Olha para as redes sociais como uma nova ferramenta para perceber o que vai mal? O Facebook é um lavadouro público, as redes sociais só servem para lavar roupa suja. Não ajudam em nada o trabalho de um presidente de uma junta de freguesia. Se as pessoas fossem fazer comentários ou críticas construtivas tudo bem, mas ali reina o discurso do deita abaixo. As pessoas não se tentam informar, para muitas a junta é culpada de tudo. Deixei de ler esses comentários e a junta de freguesia deixou de fazer publicações, porque só recebíamos críticas sem pés nem cabeça. Uma falta de noção...
Tem-se desiludido com a política? Tenho. Não tenho problema nenhum em dizê-lo. Há alturas em que desanimo a sério e passo uma noite inteira a enviar emails para a câmara, com o que é preciso resolver. Posso parecer uma pessoa calma mas quando me salta a tampa...
Estar presidente de junta tem-lhe trazido mais amizades ou inimizades? A política tem-me trazido mais inimizades. Há pessoas que deixaram de me falar. Estou aqui para defender os interesses da freguesia e não os interesses de privados, mas há sempre quem tente dar a volta porque acha que a junta de freguesia tem obrigação de resolver problemas particulares.

A paixão pela arte e a curiosidade pela cultura

António Pereira Jorge nasceu há 62 anos e cresceu no Casal das Lombas, como ainda gosta de chamar ao actual Bairro de Santo António, em Riachos. Foi por ali que começou a dar forma a pedaços de ferro, que encontrava ou recolhia em sucatas, e a convertê-los em esculturas que inicialmente só mostrava a amigos e família. Esta paixão acabou por ser o ponto de partida para fundar, em 2010, o Núcleo de Artes de Riachos que é casa aberta para muitos artistas da região, mas, confessa, já viu melhores dias. A par da escultura, a escrita é outra predileção. “Domingo às 4” é o título do seu mais recente livro editado em plena pandemia e no qual, de forma lúdica, através de perguntas e respostas, aborda curiosidades da história e cultura riachense.
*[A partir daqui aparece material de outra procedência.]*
/-- R144, R222, R226: the faults of FX.REFRESH, in check order; a fault on a later chunk undoes the stamps of
the earlier ones. -/
def Obligations.RefreshFaultsInOrder : Prop :=
  ∀ s : State, configValid s.cfg = true → s.faulted = false →
    let owned := match s.cfg.role with
      | .worker => [s.cfg.workerId]
      | .controller => List.range s.cfg.workers
    (s.tableValid = false → exec .fxRefresh s = .next (latched 0x03 0x10 0 s)) ∧
    (s.tableValid = true → ∀ before k after, owned = before ++ k :: after →
      (∀ j ∈ before, (∀ x ∈ payloadAddrs s.cfg j, Readable s x) ∧
        writeRace s (headerAddr s.cfg j) = false) →
      (∀ x, FirstFailing (Readable s) (payloadAddrs s.cfg k) x →
        exec .fxRefresh s = .next (latched (readFault s x) 0x10 x s)) ∧
      ((∀ x ∈ payloadAddrs s.cfg k, Readable s x) → writeRace s (headerAddr s.cfg k) = true →
        exec .fxRefresh s = .next (latched 0x08 0x10 (headerAddr s.cfg k) s)))

/-- R145: BUF.WRITE stores its word at a and changes no other word and no other element, or faults in check
order. -/
def Obligations.BufferWriteStoresOrFaults : Prop :=
  ∀ (s : State) (a : Nat) (v : Word), s.faulted = false →
    (bufWords s.cfg ≤ a → exec (.bufWrite a v) s = .next (latched 0x04 0x30 a s)) ∧
    (a < bufWords s.cfg → writeRace s a = true →
      exec (.bufWrite a v) s = .next (latched 0x08 0x30 a s)) ∧
    (a < bufWords s.cfg → writeRace s a = false →
      ∃ t, exec (.bufWrite a v) s = .next t ∧ t = { s with buf := t.buf } ∧
        bufGet t a = some v ∧ ∀ x, x ≠ a → bufGet t x = bufGet s x)

/-- R146: BUF.READ sets RD_DATA to the word at a and changes nothing else, or faults in check order. -/
def Obligations.BufferReadReturnsOrFaults : Prop :=
  ∀ (s : State) (a : Nat), s.faulted = false →
    (bufWords s.cfg ≤ a → exec (.bufRead a) s = .next (latched 0x04 0x31 a s)) ∧
    (a < bufWords s.cfg → readRace s a = true →
      exec (.bufRead a) s = .next (latched 0x08 0x31 a s)) ∧
    (a < bufWords s.cfg → readRace s a = false → bufGet s a = none →
      exec (.bufRead a) s = .next (latched 0x07 0x31 a s)) ∧
    (∀ w, a < bufWords s.cfg → readRace s a = false → bufGet s a = some w →
      exec (.bufRead a) s = .next { s with rdData := some w })

/-- R147: in the controller role the chip-select events are refused and CS_PIN, CS_IRQ and LAST_LEVEL keep their
values at every step but a reset; in the worker role FX.TRIGGER changes nothing but the latch and CTL_LEFT
stays 0. -/
def Obligations.RolesRestrictSteps : Prop :=
  (∀ (s : State) (level : Bool), s.cfg.role = .controller →
    exec (.csPin level) s = .refused .notEnabled ∧ exec .csGlitch s = .refused .notEnabled ∧
      exec .csIsr s = .refused .notEnabled) ∧
  (∀ (s t : State) (i : Instr), s.cfg.role = .controller → exec i s = .next t →
    t.csPin = s.csPin ∧ t.csIrq = s.csIrq ∧ t.lastLevel = s.lastLevel) ∧
  (∀ (s t : State) (i : Instr), s.cfg.role = .worker → s.ctlLeft = 0 → exec i s = .next t →
    t.ctlLeft = 0) ∧
  (∀ s : State, s.cfg.role = .worker → s.faulted = false →
    exec .fxTrigger s = .next (latched 0x09 0x11 0 s))
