theorem witness_TimerFires :
    configValid running.cfg = true ∧ running.faulted = false ∧ 3 < running.cfg.timerCount ∧
    (slotAt running 3).st = .idle ∧ (300 : U32).toNat = 3 * running.cfg.gran := by decide +kernel

theorem witness_PendingTimer :
    (slotAt running 0).st = .armed ∧ (slotAt running 0).rem = some 300 ∧
    (∃ u, execAll [.tick, .nop, .tick, .tmrPop] running = some u) ∧
    [Instr.tick, .nop, .tick, .tmrPop].count .tick * running.cfg.gran < (300 : U32).toNat :=
  ⟨by decide, by decide, ⟨_, rfl⟩, by decide +kernel⟩

theorem witness_TimersChange :
    (∃ u, exec .tmrPop fired = .next u) ∧ (slotAt fired 2).st = .fired ∧ fired.expq.head? = some 2 ∧
    ∃ u, exec (.tmrStart 3 100) fired = .next u ∧ (slotAt fired 3).st ≠ .armed ∧
      (slotAt u 3).st = .armed :=
  ⟨⟨_, rfl⟩, by decide, by decide, _, rfl, by decide, by decide +kernel⟩

/-- A written value at each register that may be ⊥, and the last slot and the first address past it. -/
theorem witness_RegisterMap :
    (∃ s : State, s.crcResult = some 0xFA42 ∧ s.popResult = some 2 ∧ s.rdData = some 10) ∧
    fired.expq = 2 :: [1] ∧ fresh.expq = [] ∧ (slotAt running 0).rem = some 300 ∧
    (slotAt running 0).rld = some 300 ∧ 3 < running.cfg.timerCount ∧
    0x10 + 3 * running.cfg.timerCount ≤ 0x1C :=
  ⟨⟨{ fresh with crcResult := some 0xFA42, popResult := some 2, rdData := some 10 }, by decide⟩,
    rfl, rfl, by decide, by decide, by decide, by decide⟩

theorem witness_UnwrittenRegister :
    (fresh.crcResult = none ∧ fresh.popResult = none ∧ fresh.rdData = none ∧
      (slotAt fresh 3).rem = none ∧ (slotAt fresh 3).rld = none ∧ 3 < fresh.cfg.timerCount) ∧
    fresh.faulted = false ∧ stuck.faulted = true ∧ stuck.crcResult = none := by decide +kernel

theorem witness_OnlyTheNamedSteps :
    (∃ t, exec .tick running = .next t) ∧ ready.faulted = false ∧
    ∃ t, exec (.bufRead 8) ready = .next t ∧ t.faulted = true := ⟨⟨_, rfl⟩, rfl, _, rfl, rfl⟩

end Sys2Proof.Tests
end

section
/-! What a step can refuse, from the gates up to `step` (R238): a command never is refused, an event only as
not enabled, a label that names no step as a bad label. So the configuration (R3) is refused by `step`
alone. -/

namespace Sys2Proof.Machine

/-! ### The refusals of the gates and of an instruction -/

theorem settle_ne_refused {op : Byte} {s : State} {x : Except Trap State} {r : Refusal} :
    settle op s x ≠ .refused r := by
  cases x <;> simp

theorem command_ne_refused {op : Byte} {body : State → Except Trap State} {s : State} {r : Refusal} :
    command op body s ≠ .refused r := by
  obtain ⟨t, ht⟩ := command_total op body s
  simp [ht]

/-- An event whose body refuses nothing is refused only as not enabled. -/
theorem event_refused {en : State → Bool} {body : State → Out} {s : State} {r : Refusal}
    (hb : body s ≠ .refused r) (h : event en body s = .refused r) : r = .notEnabled := by
  unfold event at h
  split at h
  · exact absurd h hb
  · cases h
    rfl

theorem execRegRead_ne_refused {a : Nat} {s : State} {r : Refusal} :
    execRegRead a s ≠ .refused r := by
  unfold execRegRead
  split
  · simp
  · split <;> simp

/-- A command goes through the gate of R81. -/
theorem exec_of_command {i : Instr} (hi : isEvent i = false) :
    ∃ body, ∀ s, exec i s = command (opcode i) body s := by
  cases i with
  | nop | crcInit | crcCompute | crcStamp | crcCheck | fxRefresh | fxTrigger | tmrStart | tmrStop
  | tmrRestart | tmrPop | bufWrite | bufRead => exact ⟨_, fun _ => rfl⟩
  | tick | csPin | csGlitch | csIsr | linkWord | dmaTxStep | dmaRxStep | dmaTxIsr | dmaRxIsr
  | regRead => cases hi
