-- ==== Sys2Proof/Machine/Cycle.lean ====
section
/-! DEFINITION. The parts of one clock cycle (20_memory.md R63; logs 1, 7, 12): reset, the cycle's start, the pending
command's progress and completion, and the placing of a command word. -/

namespace Sys2Proof.Machine

/-- `rst` in this cycle (R63, log 7). -/
def State.rstAsserted (s : State) : Bool := s.rstLine.headD false

/-- A cycle with `rst = 1` (R173, R190): every register takes its reset value, FB is drawn anew, the pending command is
abandoned, and the request of the cycle is ignored and never performed (log 7). -/
def State.resetCycle (s : State) : State :=
  { State.reset with resets := s.resets + 1, rstLine := s.rstLine.tail, hostQueue := s.hostQueue.tail }

/-- A cycle with `rst = 0` starts: the pulses and the acknowledge of the last cycle are over (R63, R174). -/
def State.beginCycle (s : State) : State :=
  { s with rstLine := s.rstLine.tail, ack := false, rdata := none, cmdDone := false, frameCommit := false }

/-- One cycle of `LAT` passes (R41, log 1). -/
def State.countDown (s : State) : State := { s with wait := s.wait - 1 }

/-- The completion of an accepted command: its meaning, or ILLEGAL_OP where the write issued no legal command (R41,
R84). -/
def completeCommand (c : Command) (s : State) : Host.Outcome State Fault Refusal :=
  match decodeIssued c.be c.word with
  | .ok i => exec i s
  | .error _ => .next (s.raise .illegalOp)

/-- The RFU's own progress in a cycle: the pending command completes once `LAT` has passed (R41, R198). -/
def advance (s : State) : Host.Outcome State Fault Refusal :=
  match s.pending with
  | none => .next s
  | some c => if s.wait = 0 then completeCommand c s else .next s.countDown

/-- One rising edge of `clk`: reset takes precedence (R172), else the port's transaction, then the command's progress
(log 1). -/
def clockEdge (s : State) : Host.Outcome State Fault Refusal :=
  if s.rstAsserted then .next s.resetCycle else advance (portCycle s.beginCycle)

/-- A levels list with this cycle's level low and the others as they were. -/
def deassert : List Bool → List Bool
  | true :: r => false :: r
  | r => r

/-- The whole-word CMD write of `w` accepted with its `LAT` already passed, and `rst` low in the coming cycle (log 12). -/
def State.placeCommand (s : State) (w : Word) : State :=
  { s.accept ⟨w, 0b1111⟩ 0 with rstLine := deassert s.rstLine }

end Sys2Proof.Machine
end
Casado há 40 anos, pai de duas filhas e avô de quatro netos - que leva e vai buscar à escola - António Júlio Pereira Jorge admite que com a sua reentrada na vida autárquica, desta vez como presidente de junta, “a família vai ficando em segundo plano”. Filho de pai pedreiro que teve forte empenho em empregar os três filhos rapazes, Pereira Jorge fez-se operador de manutenção de equipamento ferroviário, além de se ter experimentado como comerciante em Riachos. Nunca o seduziram os partidos políticos e por isso nunca militou em nenhum. Irmão mais novo de António José Pereira Jorge, antigo presidente de junta da mesma freguesia, concorreu pela primeira vez como cabeça de lista à assembleia de freguesia em 2013, dessa vez pela CDU, e não venceu. Seguiu-se um período em que, desanimado, desligou da vida autárquica até que, esperançado e com vontade de levar a freguesia a um futuro melhor, aceitou o desafio proposto pelo PS.